## [EXCERPTED DATA]
-- ==== Sys2Proof/Machine/Service.lean ====
section
/-!
DEFINITION. Machine/Service.lean: in-service replacement and the service port (chapter 24): debug halt and claim-epoch reset, the ejector levers of the
controllers, the code plug socket, key switch S50 and the attachment of X50.
-/
namespace Sys2Proof.Machine

/-! DEBUG_HALT and CART_EPOCH_RESET. -/

/-- Accepted only over X50 with S50 at ENABLE (R634). -/
def x50Only : Check := fun s _ q =>
  if q.via ≠ .x50 then some { status := 0x0201, detail := 14 }
  else if ¬s.s50 then some { status := 0x0201, detail := 13 }
  else none

/-- The cartridge slot that the parameters name. -/
def cartTarget (q : Request) : Option Slot :=
  let n := field q.params 0 1
  if h : 1 ≤ n ∧ n ≤ 4 then some ⟨n - 1, by omega⟩ else none

/-- HW_FAULT CARTRIDGE_ABSENT: slot empty or link silent (R639). -/
def cartThere : Check := fun s _ q => match cartTarget q with
  | some k => if (s.cart k).powered then none else some { status := 0x0501, detail := 17 }
  | none => none

/-- A debug halt begins (R205, R224, R281, R327, R963, R965): the engine stands still, an output that is OFF becomes HIGH_Z with the cause of the halt, and
running auxiliary windows end. -/
def State.halt (s : State) (k : Slot) : State :=
  let x := s.cart k
  if x.frozen then s
  else
    let s := s.modCart k fun y => { y with frozen := true, frozenAt := s.now, at_ := y.at_.map (·.close s.now) }
    let s := overList (chansOf k) (fun c s => s.modStage c fun g =>
      if g.output = .off then { g with output := .highZ, cause := 0x0E } else g) s
    s.logUnit 0x0E02 0 (k.val + 1) (k.val + 1) (stdBody 0 1 0 0 0 x.serial)

def hDebugHalt : Handler := {
  op := 0x0920, least := 3, hold := true, len := exactly 4
  denied := x50Only
  range := fun _ _ q =>
    if (cartTarget q).isNone then some { status := 0x0303, off := 0 }
    else if 1 < field q.params 1 1 then some { status := 0x0303, off := 1 } else none
  hw := cartThere
  run := fun s c q => match cartTarget q with
    | none => .quiet s
    | some k =>
      let s := if field q.params 1 1 = 1 then s.halt k else s.resume k
      let s := s.see c k
      .done ((s.ctl c).stateList (chansOf k)) s }

/-- DEBUG_HALT (R634, R963, R964). -/
def execDebugHalt (t : Instant) (q : Request) (s : State) : Result := run t (fun s => s.perform hDebugHalt q) s

def hCartEpochReset : Handler := {
  op := 0x0921, least := 3, hold := true, len := exactly 4
  denied := x50Only
  range := fun _ _ q => if (cartTarget q).isNone then some { status := 0x0303, off := 0 } else none
  hw := cartThere
  run := fun s c q => match cartTarget q with
    | none => .quiet s
    | some k =>
      let st := ((s.ctl c).claims[k]).st
      let busy : Bool := st = .requested || st = .acked || st = .sent
      .done (be 4 0) (if busy then s.modClaim c k fun y => { y with reset := true } else s.resetEpoch c k) }

/-- CART_EPOCH_RESET (R634, R966, R970): during a claim it acts when the claim ends. -/
def execCartEpochReset (t : Instant) (q : Request) (s : State) : Result := run t (fun s => s.perform hCartEpochReset q) s

/-! The attachment of X50. -/

/-- The controller that attaches to X50 (R957). -/
def State.x50Choice (s : State) : Option Ctl :=
  let free := fun (c : Ctl) => (s.ctl c).fitted && !(s.ctl c).failN
  match s.active with
  | some a => some a
  | none =>
    if free .a then some .a
    else if free .b then some .b
    else if s.ctlA.fitted then some .a
    else if s.ctlB.fitted then some .b
    else none

/-- Every debug halt ends (R960, R964). -/
def State.resumeAll (s : State) : State := overList allSlots (fun k s => s.resume k) s

/-- Slot code of an attached controller, 0 for none. -/
def attachCode (c : Option Ctl) : Nat := (c.map Ctl.code).getD 0

/-- X50_ATTACH (R957, R964): the cable comes or goes, or the controller to attach has changed; a new one attaches 200 ms after the old one. -/
def execX50Attach (t : Instant) (cable : Bool) (s : State) : Result :=
  run t (fun s =>
    let old := s.x50.ctl
    let new := if cable then s.x50Choice else none
    let from_ := if old = new then s.x50.from_ else if old.isNone then s.now else s.now + 200 * msec
    let s := { s with x50 := { s.x50 with cable := cable, ctl := new, from_ := from_ } }
    when (old ≠ new) (fun s =>
      s.resumeAll.logUnit 0x0E07 0 (attachCode (new.orElse fun _ => old)) 0 (stdBody (attachCode old) (attachCode new))) s) s

/-- An end of R964 stands for a cartridge: S50 at RUN, X50 detached or about to change controllers, its lever open, or DARK. -/
def State.haltEnds (s : State) (k : Slot) : Bool :=
  !s.s50 || !s.x50.cable || s.x50.ctl ≠ s.x50Choice || (s.cart k).lever || (s.cart k).band = .dark

/-- DEBUG_RESUME (R964, R328): the engine of a halted cartridge resumes once an end of the halt stands. -/
def execDebugResume (t : Instant) (k : Slot) (s : State) : Result :=
  run t (fun s => when (s.haltEnds k) (fun s => s.resume k) s) s

/-! The code plug. -/

/-- A blank plug written by the ACTIVE controller (R955): serial, hash and addresses; carrier record and bootstrap key stay. Each identity copy is
rewritten, and CODEPLUG_ABSENT ends. -/
def State.fillPlug (s : State) (c : Ctl) : State :=
  match s.plug, (s.ctl c).mram.ident with
  | some p, some i =>
    if p.blank ∧ s.s50 ∧ (s.ctl c).role = .active then
      let p := { p with serial := i.serial, hash := (s.ctl c).mram.hash, addrA := i.addrA, addrB := i.addrB, ok := true, blank := false }
      let s := { s with plug := some p }
      let put := fun (s : State) (d : Ctl) => if (s.ctl d).running then s.modMram d fun m => { m with ident := some p } else s
      (put (put s .a) .b).alarm c 0x0008 0 false c.code 1 0
    else s
  | _, _ => s

/-- What a check finds in the socket: contents that are known stay as they are. -/
def State.socket (s : State) (k : Socket) : Option Plug :=
  match k with
  | .empty => none
  | .blank => match s.plug with
    | some p => if p.blank then some p else some { blank := true, ok := true }
    | none => some { blank := true, ok := true }
  | .bad => match s.plug with
    | some p => some { p with ok := false, blank := false }
    | none => some { ok := false }
  | .plug serial => match s.plug with
    | some p => if p.serial = serial ∧ p.ok ∧ ¬p.blank then some p else some { serial := serial }
    | none => some { serial := serial }

/-- FOREIGN stands while the plug in the socket names another unit, and where the configuration has been set aside for it (R193, R956). -/
def State.foreignPlug (s : State) (c : Ctl) (other : Bool) : State :=
  let f := other || (s.ctl c).mram.foreign
  s.alarm c 0x0009 c.code f c.code (b2n (!f)) (b2n f)

/-- A valid plug read while the unit runs (R168, R956): of this unit, or where no identity is held, it renews the identity copy; a foreign one is
logged and not adopted. -/
def State.plugSeen (s : State) (c : Ctl) (p : Plug) : State :=
  if ((s.ctl c).mram.ident).all (·.serial = p.serial) then
    ((s.modMram c fun m => { m with ident := some p }).alarm c 0x0008 0 false c.code 1 0).foreignPlug c false
  else s.foreignPlug c true

/-- CODE_PLUG_CHECK (R954 to R956): every 1 s. -/
def execCodePlugCheck (t : Instant) (c : Ctl) (k : Socket) (s : State) : Result :=
  run t (fun s => when (s.ctl c).running (fun s =>
    let s := { s with plug := s.socket k }
    match k with
    | .plug _ => match s.plug with
      | some p => s.plugSeen c p
      | none => s
    | .blank =>
      let s := (s.foreignPlug c false).fillPlug c
      if s.plug.any (·.blank) then s.alarm c 0x0008 0 true c.code 0 1 else s
    | _ => (s.foreignPlug c false).alarm c 0x0008 0 true c.code 0 1) s) s

/-! S50. -/

/-- S50_CHANGE (R960): at RUN every debug halt ends; at ENABLE a blank plug that stands in the socket is written (R955, R970). -/
def execS50Change (t : Instant) (enable : Bool) (s : State) : Result :=
  run t (fun s => when (s.s50 ≠ enable) (fun s =>
    let was := s.s50
    let s := ({ s with s50 := enable } : State).logUnit 0x0E01 0 s.lead.code 0 (stdBody (b2n was) (b2n enable))
    if enable then (match s.active with
      | some a => s.fillPlug a
      | none => s)
    else s.resumeAll) s) s

/-! The front indicators. -/

/-- What the front indicator of a controller shows (R943). -/
inductive Indicator where
  | dark | green | white | amber | amberFlashing | redFlashing | blue | red
deriving DecidableEq, Repr

/-- The front indicator of a controller (R943): it follows the role, and the wait of R945. Without a supply it is dark. -/
def State.indicator (s : State) (c : Ctl) : Indicator :=
  let x := s.ctl c
  if ¬(x.fitted ∧ x.powered) then .dark
  else match x.role with
    | .active => if x.lever then .redFlashing else .green
    | .synced => .white
    | .unsynced => .amber
    | .electing => .amber
    | .hold => .amber
    | .booting => .amberFlashing
    | .service => .blue
    | .faulted => .red

/-- The front indicator of a cartridge shows steady blue: it is LEFT (R410, R947). -/
def State.showsLeft (s : State) (k : Slot) : Bool := (s.cart k).left

/-! The levers of the controllers. -/

/-- An IN_PROGRESS transaction completed before its controller leaves service (R944 step 1), at both controllers of a mirrored pair. -/
def State.finishTx (s : State) (c : Ctl) (j : JSlot) : State :=
  let dual : Bool := (s.ctl c.other).role = .synced && s.linkUp
  let s := if dual ∧ ((s.ctl c.other).mram.slot j.jsn).isNone then
      s.modMram c.other fun m => { m with jsn := max m.jsn (j.jsn + 1), slots := m.slots ++ [{ j.mirrored with prepAt := s.now }] }
    else s
  let s := s.commitTx c j.jsn (!dual)
  let s := if dual then s.mirrorTx c.other j.jsn else s
  let s := s.releaseTx c replyParams j.jsn
  if j.sched then s else s.completeTx c replyParams j.jsn (s.utime c)

/-- The lever of a controller leaves nothing to it (R944): requests under way completed, queue and counters written, RELINQUISH sent, and SERVICE entered. -/
def State.enterService (s : State) (c : Ctl) : State :=
  let active : Bool := (s.ctl c).role = .active
  let open_ := (s.ctl c).mram.slots.filter fun j => j.kind ≠ 6 && (!j.released || (!j.sched && !j.replied))
  let s := if active then overList open_ (fun j s => s.finishTx c j) s else s
  let s := s.modMram c fun m => { m with log := m.log.flush, energy := m.energy.map Energy.save }
  let s := if active then (s.modCtl c fun x => { x with beatTx := some (s.beatOf c true) }).leaveActive c else s
  let s := s.modCtl c fun x => { x with leverAt := none }
  let left : Bool := active && (s.ctl c.other).running && (s.ctl c.other).standby
  if left then s.roleTo c .service 0 0 0x07 else s.setRole c .service 0 0 0x07

/-- The peer of an ACTIVE controller can take over from it (R945). -/
def State.hasStandby (s : State) (c : Ctl) : Bool := (s.ctl c.other).running && (s.ctl c.other).standby

/-- CONTROLLER_LEVER_OPEN (R944, R945): an ACTIVE controller without a standby waits; a swap under way completes first (R970). -/
def execControllerLeverOpen (t : Instant) (c : Ctl) (s : State) : Result :=
  run t (fun s =>
    let x := s.ctl c
    when (x.fitted && !x.lever) (fun s =>
      let s := s.modCtl c fun y => { y with lever := true }
      if ¬x.running ∨ x.role = .service then s
      else if x.role = .active ∧ (¬s.hasStandby c ∨ x.mram.swapping) then s.modCtl c fun y => { y with leverAt := some s.now }
      else s.enterService c) s) s

/-- LEVER_WAIT_EXPIRY (R945, R970): 10 s after the lever opened, or when a standby has come; a role swap that runs ends first. -/
def execLeverWaitExpiry (t : Instant) (c : Ctl) (s : State) : Result :=
  run t (fun s =>
    let x := s.ctl c
    when (x.running && x.role = .active && x.leverAt.isSome && !x.mram.swapping && (s.held x.leverAt (10 * sec) || s.hasStandby c)) (fun s => s.enterService c) s) s

/-- CONTROLLER_LEVER_CLOSE (R946): a controller in SERVICE elects anew. -/
def execControllerLeverClose (t : Instant) (c : Ctl) (s : State) : Result :=
  run t (fun s =>
    let x := s.ctl c
    when (x.fitted && x.lever) (fun s =>
      let s := s.modCtl c fun y => { y with lever := false, leverAt := none }
      if x.running ∧ x.role = .service then
        (s.modCtl c fun y => { y with elect := none, electTx := none }).setRole c .electing 0 0 0x01
      else s) s) s

end Sys2Proof.Machine
end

## [EXERCISE DETAILS]
All lines holding the word "dual" must be found in the listing and copied.

## [RESPONSE AREA]
  let dual : Bool := (s.ctl c.other).role = .synced && s.linkUp
  let s := if dual ∧ ((s.ctl c.other).mram.slot j.jsn).isNone then
  let s := s.commitTx c j.jsn (!dual)
  let s := if dual then s.mirrorTx c.other j.jsn else s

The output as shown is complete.